_Instructions to follow_
Only the lines below from the one containing "event its row" to the one containing "def Frame.wellFormed (f" should be repeated, both included and unchanged.

_Study material_
-- ==== Sys2Proof/WellFormed.lean ====
section
/-! DEFINITION. Which commands are well formed: what the operands must be for the command to be the event its row
names. -/

namespace Sys2Proof

/-- The frame can be received whole: its length byte is at most 240 (R164). -/
def Frame.wellFormed (f : Frame) : Bool := f.payload.length ≤ Config.payloadMax

/-- The noise of a pass reaches no further than an enumeration pass can (R108): 65 slots of 24 bits. -/
def Noise.wellFormed (n : Noise) : Bool := n.toNodes.length ≤ 1560 && n.toPart.length ≤ 1560

/-- A command is well formed: a frame fits the receive buffer (R164), a kind byte called unknown names no frame kind
(R167), and a node's KIND is one of the three (R91). -/
def Instr.wellFormed : Instr → Bool
  | .frameDiscard _ f => f.wellFormed
  | .unknownKind k f => f.wellFormed && !(Machine.knownKinds.contains k)
  | .poll f | .readUnit f | .readBand f | .readZone f | .readTable f | .action f | .cancel f | .lamp f
  | .restart f | .storeUnlock1 f | .storeUnlock2 f | .storeProgram f | .storeErase f | .storeClear f
  | .storeStatus f | .storeRead f => f.wellFormed
  | .statusModePassEnd _ n | .statusDataPassEnd _ n | .fetchModePassEnd _ n | .fetchDataPassEnd _ n
  | .enumerationPassEnd _ n => n.wellFormed
  | .nodePowerUp _ _ kind _ _ => kind ≠ 0
  | _ => true

end Sys2Proof
end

_Solution_
/-! DEFINITION. Which commands are well formed: what the operands must be for the command to be the event its row
names. -/

namespace Sys2Proof

/-- The frame can be received whole: its length byte is at most 240 (R164). -/
def Frame.wellFormed (f : Frame) : Bool := f.payload.length ≤ Config.payloadMax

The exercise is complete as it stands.